At the tender age of 20, Margaux Hemingway was the first model to sign a then record-breaking one million dollar contract with brand ‘Farbege’ for their new perfume ‘Babe’ in 1975.
Personal Life & Legacy
Margaux Hemingway met her first husband, Errol Wetson, an entrepreneur, at the age of 19 when she was with her father in New York for a business trip. She moved to Wetson’s apartment in Manhattan four months after meeting him and it was he who introduced her to several people from the Hollywood industry including the ‘Farbege’ folks.
Margaux and Wetson got married in 1975 but the marriage lasted only three years and ended in a divorce in 1978
In 1979 Margaux Hemingway married Venezuelan film director. Bernard Foucher. This relationship too didn’t last long and ended in divorce in 1985.
Hemingway fought with clinical depression, alcoholism, epilepsy and for most of her life she was afflicted by eating disorders like Bulimia. She joined rehabilitation twice in order to recover from her depression and alcoholism but nothing seemed to solve Hemingway’s mental issues completely.

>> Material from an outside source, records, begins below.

-- ==== Sys2Proof/Proofs/SwitchDeadline.lean ====
section
/-! The deadline of a switch: the attempt reverts, or the call is lost in switch (R132, R133, R140, R154; O54). -/

namespace Sys2Proof.Machine

open State

variable {s : State} {c : CallIx} {i : CallInfo} {target : Target}

/-! ### The expiry -/

/-- A due deadline of SWITCHING or SWITCHING_OUT ends the switch; HANDING_OUT has the zone deadline. -/
theorem takeSwitchExpiry_due (due : (s.ctx c).phase.deadline = some 0) (switch : (s.ctx c).phase.name ≠ .handingOut) :
    takeSwitchExpiry c s = s.endSwitch c (s.ctx c).phase.old (s.ctx c).phase.strays := by
  cases phase : (s.ctx c).phase with
  | none | preparing => simp [phase, Phase.deadline] at due
  | handingOut => simp [phase, Phase.name] at switch
  | switching | switchingOut =>
    rw [phase] at due
    cases due
    simp only [takeSwitchExpiry, phase, Phase.old, Phase.strays]

theorem takeSwitchExpiry_notDue (notDue : (s.ctx c).phase.deadline ≠ some 0 ∨ (s.ctx c).phase.name = .handingOut) :
    takeSwitchExpiry c s = s := by
  unfold takeSwitchExpiry
  split
  · next phase => simp [phase, Phase.deadline, Phase.name] at notDue
  · next phase => simp [phase, Phase.deadline, Phase.name] at notDue
  · rfl

/-! ### How the switch ends -/

section
variable {old : Option ChanRef} {strays : Nat}

/-- The call was heard on its old link, and goes on there. -/
theorem State.endSwitch_reverts (link : old ≠ none) (heard : strays ≠ 0) :
    s.endSwitch c old strays = s.failAttempt c .reverted := by
  cases old with
  | none => exact absurd rfl link
  | some p => exact if_neg heard

/-- No old link is left, or nothing was heard on it. -/
theorem State.endSwitch_loses (lost : old = none ∨ strays = 0) :
    s.endSwitch c old strays = s.loseSwitch c (if old = none then .oldLinkGone else .noStrays) := by
  cases old with
  | none => rfl
  | some p => exact if_pos (lost.resolve_left nofun)

end

theorem State.ctx_markFailure (s : State) (d : CallIx) : s.markFailure.ctx d = s.ctx d := by
  obtain ⟨_, _, _, e⟩ := s.markFailure_frame
  rw [e]
  rfl

theorem State.markFailure_classes (s : State) : s.markFailure.classes = s.classes := by
  obtain ⟨_, _, _, e⟩ := s.markFailure_frame
  rw [e]

/-- A switch lost (R133): the notice, the mark and the clearing with cause LOST. -/
theorem State.loseSwitch_eq (call : (s.ctx c).call = some i) (phase : (s.ctx c).phase.target = some target)
    (why : LostCase) : s.loseSwitch c why =
      ((s.post (.lostInSwitch (i.ref c) (s.ctx c).phase.old target why (s.ctx c).phase.strays (s.ctx c).phase.rescue
        (s.ctx c).attempts)).markFailure).clearCall c .lost := by
  simp only [State.loseSwitch, call, phase]

/-- The clearing of a lost switch tells nothing more in the HANDOVER class. -/
theorem State.loseSwitch_class (call : (s.ctx c).call = some i) (phase : (s.ctx c).phase.target = some target)
    (why : LostCase) : (s.loseSwitch c why).classes.get 1 = (s.classes.get 1).file
      { tick := s.tick
        body := .lostInSwitch (i.ref c) (s.ctx c).phase.old target why (s.ctx c).phase.strays (s.ctx c).phase.rescue
          (s.ctx c).attempts } := by
  rw [State.loseSwitch_eq call phase]
  refine (State.clearCall_class (by decide) (by decide) (by decide) fun _ => by
    simp [CallInfo.endNotice, NoticeBody.cls]).trans ?_
  rw [State.markFailure_classes]
  exact State.post_class_self s (.lostInSwitch ..)

/-- An ACTIVE call whose switch is lost is FREE or CLEARING with LOST, in no phase. -/
theorem State.loseSwitch_ctx (call : (s.ctx c).call = some i) (active : i.stage = .active)
    (phase : (s.ctx c).phase.target = some target) (why : LostCase) :
    (s.loseSwitch c why).ctx c = (s.ctx c).clearing i .lost ∨
      (s.loseSwitch c why).ctx c = ((s.ctx c).clearing i .lost).freed := by
  rw [State.loseSwitch_eq call phase]
  have told (n : NoticeBody) : (s.post n).markFailure.ctx c = s.ctx c := State.ctx_markFailure ..
  obtain ⟨_, _, ctx, _⟩ := State.clearCall_starts _ .lost ((congrArg Context.call (told _)).trans call) (by simp [active])
  rwa [told] at ctx

/-! ### The statement -/

/-- Settles O54: the expiry fails the attempt when the old link was heard, and loses the switch otherwise. -/
theorem switchDeadlineRevertsOrLoses : Obligations.SwitchDeadlineRevertsOrLoses := by
  refine fun s c => ⟨fun i target rescue old strays call active switch => ?due,
    fun notDue => congrArg Host.Outcome.next (takeSwitchExpiry_notDue (s := s.fresh) notDue)⟩
  have fields : (s.ctx c).phase.target = some target ∧ (s.ctx c).phase.rescue = rescue ∧ (s.ctx c).phase.old = old ∧
      (s.ctx c).phase.strays = strays ∧ (s.ctx c).phase.deadline = some 0 ∧ (s.ctx c).phase.name ≠ .handingOut := by
    rcases switch with ⟨p, rfl, phase⟩ | ⟨z, b, ch, rfl, phase⟩ <;> rw [phase] <;> exact ⟨rfl, rfl, rfl, rfl, rfl, nofun⟩
  obtain ⟨aimed, rfl, rfl, rfl, due, notHanding⟩ := fields
  have expired := takeSwitchExpiry_due (s := s.fresh) due notHanding
  refine ⟨_, congrArg Host.Outcome.next expired, ?_⟩
  by_cases lost : (s.ctx c).phase.old = none ∨ (s.ctx c).phase.strays = 0
  · rw [State.endSwitch_loses (by exact lost)]
    have filed := State.loseSwitch_class (s := s.fresh) call aimed
    refine ⟨?_, (concerns_loseSwitch ..).others, (loseSwitch_keeps ..).settings,
      fun link heard => absurd lost (not_or.mpr ⟨link, heard⟩), fun _ => ⟨?_, filed _⟩⟩
    all_goals rcases State.loseSwitch_ctx (s := s.fresh) call active aimed _ with e | e <;> rw [e]
    · rfl
    · rfl
    · exact .inr rfl
    · exact .inl rfl
  · obtain ⟨link, heard⟩ := not_or.mp lost
    rw [State.endSwitch_reverts (by exact link) (by exact heard)]
    obtain ⟨⟨stays, phase, _, _, filed, others⟩, _⟩ := State.failAttempt_fails (s := s) (w := s.fresh) call rfl
      (fun _ _ => rfl) rfl rfl rfl aimed .reverted
    exact ⟨phase, others, (failAttempt_keeps ..).settings, fun _ _ => ⟨stays, filed⟩, fun gone => absurd gone lost⟩

end Sys2Proof.Machine
end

By 1995, Hemingway lived alone, with no children, no husband or boyfriend, and few friends. On July 1, 1996 the distressed model committed suicide and was found dead in her Santa Monica home on her bed with her legs propped up in a pillow and a book on her lap.
She was the granddaughter of famous writer Ernest Hemingway.
During the last years of her life, her career was confined to merely signing for ‘Playboy’ magazine and working for a psychic telephone hotline run by her cousin Adiel Hemingway.
Hemingway died without a probable cause and her death was initially debated by her sister Mariel as an epilepsy seizure. However, L.A. coroner's office concluded that Margaux Hemingway killed herself by taking an overdose of a sedative.
She was he fifth person from her family to commit suicide. Incidentally she died on the 35th anniversary of the suicide of her novelist grandfather, Ernest Hemingway.